Budgeting the Impact of Inflectra and a Possible Clinical Benefit for Amjevita

Although the biosimilar marketplace is fairly stagnant at the moment, there was plenty of action at this week’s annual meeting of the Academy of Managed Care Pharmacy held in Denver, March 27–30.

Calculating the Breakeven Point for a Health System

A poster presentation from the University of Pittsburgh School of Pharmacy discussed the budget impact of adding biosimilar infliximab (Inflectra®) to the formulary of a model health system.

In this presentation, the researchers assumed the health system had 1,000 patients taking infliximab; of these, 400 were new prescription starts for the biosimilar’s rheumatology and gastroenterological indications, and the rest were receiving maintenance therapy on the originator product Remicade®. The model assumed 3 levels of discounting on Remicade: 10%, 15%, and 20%. They assumed that 60% of patients with a gastrointestinal indication would start on Remicade, and 40% of new start patients would be given Inflectra. At a new start and maintenance price of $20,430 for the biosimilar, they calculate a breakeven point of 15% discount for Remicade to keep only the originator on formulary.

If they assumed that the biosimilar was given not only to new starts but also to 50% of patients initially receiving Remicade , the breakeven discounting point for keeping Remicade only on the formulary becomes far greater. This model is somewhat conservative, because it assumes no further discounting by Pfizer for its biosimilar product. However, it also does not consider additional levels of rebating by Janssen Biotech.
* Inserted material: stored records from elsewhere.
theorem reqGo_keeps {L : List Part} {s₀ : State} {m : Master} {s : State} (hs : Keeps L s₀ s) (hL : Part.within [.led, .sch, .free] L = true) :
    Keeps L s₀ (reqGo m s) := by
  unfold reqGo
  with_reducible repeat' first | intro _ | assumption | apply reqCreate_keeps | apply reqToken_keeps | apply reqAlmanac_keeps | apply reqSetLevel_keeps | apply reqReserve_keeps | apply reqCancel_keeps | apply reqDone_keeps | exact Part.within_trans (by decide) hL | dsimp only | split

theorem schGlobal_keeps {L : List Part} {s₀ : State} {s : State} {o : Nat} (hs : Keeps L s₀ s) (hL : Part.within [.sch] L = true) :
    KeepsO L s₀ (schGlobal s o) := by
  unfold schGlobal
  with_reducible repeat' first | intro _ | assumption | apply State.setSch_keeps | apply Keeps.ite | apply Keeps.ite_fst | apply Keeps.ite_snd | exact KeepsO.none | apply KeepsO.ite | apply KeepsO.some | exact Part.within_trans (by decide) hL | dsimp only | split

theorem listRead_keeps {L : List Part} {s₀ : State} {s : State} {l : Nat} {i : Nat} (hs : Keeps L s₀ s) (hL : Part.within [.sch] L = true) :
    KeepsO L s₀ (listRead s l i) := by
  unfold listRead
  with_reducible repeat' first | intro _ | assumption | apply putList_keeps | exact KeepsO.none | apply KeepsO.ite | apply KeepsO.some | exact Part.within_trans (by decide) hL | dsimp only | split

theorem reqRead_keeps {L : List Part} {s₀ : State} {s : State} {m : Master} {o : Nat} (hs : Keeps L s₀ s) (hL : Part.within [] L = true) :
    KeepsO L s₀ (reqRead s m o) := by
  unfold reqRead
  with_reducible repeat' first | intro _ | assumption | exact KeepsO.none | apply KeepsO.ite | apply KeepsO.some | exact Part.within_trans (by decide) hL | dsimp only | split

theorem schRead_keeps {L : List Part} {s₀ : State} {m : Master} {o : Nat} {s : State} (hs : Keeps L s₀ s) (hL : Part.within [.sch] L = true) :
    KeepsO L s₀ (schRead m o s) := by
  unfold schRead
  with_reducible repeat' first | intro _ | assumption | apply schGlobal_keeps | apply listRead_keeps | apply State.setSch_keeps | apply reqRead_keeps | apply Keeps.ite | apply Keeps.ite_fst | apply Keeps.ite_snd | exact KeepsO.none | apply KeepsO.ite | apply KeepsO.some | exact Part.within_trans (by decide) hL | dsimp only | split | (refine Keeps.of_some (by assumption) ?_; apply schGlobal_keeps) | (refine Keeps.of_some (by assumption) ?_; apply listRead_keeps) | (refine Keeps.of_some (by assumption) ?_; apply reqRead_keeps)

theorem writeSpillHi_keeps {L : List Part} {s₀ : State} {v : W32} {s : State} (hs : Keeps L s₀ s) (hL : Part.within [.sch] L = true) :
    Keeps L s₀ (writeSpillHi v s) := by
  unfold writeSpillHi
  with_reducible repeat' first | intro _ | assumption | apply spillCheck_keeps | apply State.setSch_keeps | apply Keeps.ite | exact Part.within_trans (by decide) hL | dsimp only | split

theorem writeSpillLo_keeps {L : List Part} {s₀ : State} {v : W32} {s : State} (hs : Keeps L s₀ s) (hL : Part.within [.sch] L = true) :
    Keeps L s₀ (writeSpillLo v s) := by
  unfold writeSpillLo
  with_reducible repeat' first | intro _ | assumption | apply State.setSch_keeps | apply Keeps.ite | exact Part.within_trans (by decide) hL | dsimp only | split

theorem writeList_keeps {L : List Part} {s₀ : State} {l : Nat} {v : W32} {s : State} (hs : Keeps L s₀ s) (hL : Part.within [.sch] L = true) :
    Keeps L s₀ (writeList l v s) := by
  unfold writeList
  with_reducible repeat' first | intro _ | assumption | apply putList_keeps | apply Keeps.ite | exact Part.within_trans (by decide) hL | dsimp only | split

theorem writeArb_keeps {L : List Part} {s₀ : State} {v : W32} {s : State} (hs : Keeps L s₀ s) (hL : Part.within [.sch] L = true) :
    Keeps L s₀ (writeArb v s) := by
  unfold writeArb
  with_reducible repeat' first | intro _ | assumption | apply State.setSch_keeps | apply Keeps.ite | exact Part.within_trans (by decide) hL | dsimp only | split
A Biosimilar’s Noneconomic Benefit?

Although biosimilar manufacturers are constrained in the respect that their product has to not only mirror the structure and clinical effect of the originator biologic, it also cannot be produced in a more convenient form of administration (autoinjector vs. vial/syringe). The expectation is that the biosimilar will not be superior in any way to the originator. In a second poster presentation, Amgen researchers disputed this assertion with their biosimilar version of adalimumab. According to their findings, Amjevita® was associated with less injection site pain compared with Humira®, based on pain scores given by clinical trial patients with moderate to severe rheumatoid arthritis. They found that pain site scores (on a 100-mm visual analogue scale) were significantly lower at each 4-week office visit for the biosimilar.

The researchers believe theorize that the reason for the benefit may be the different excipients used in the biosimilar versus the originator drug.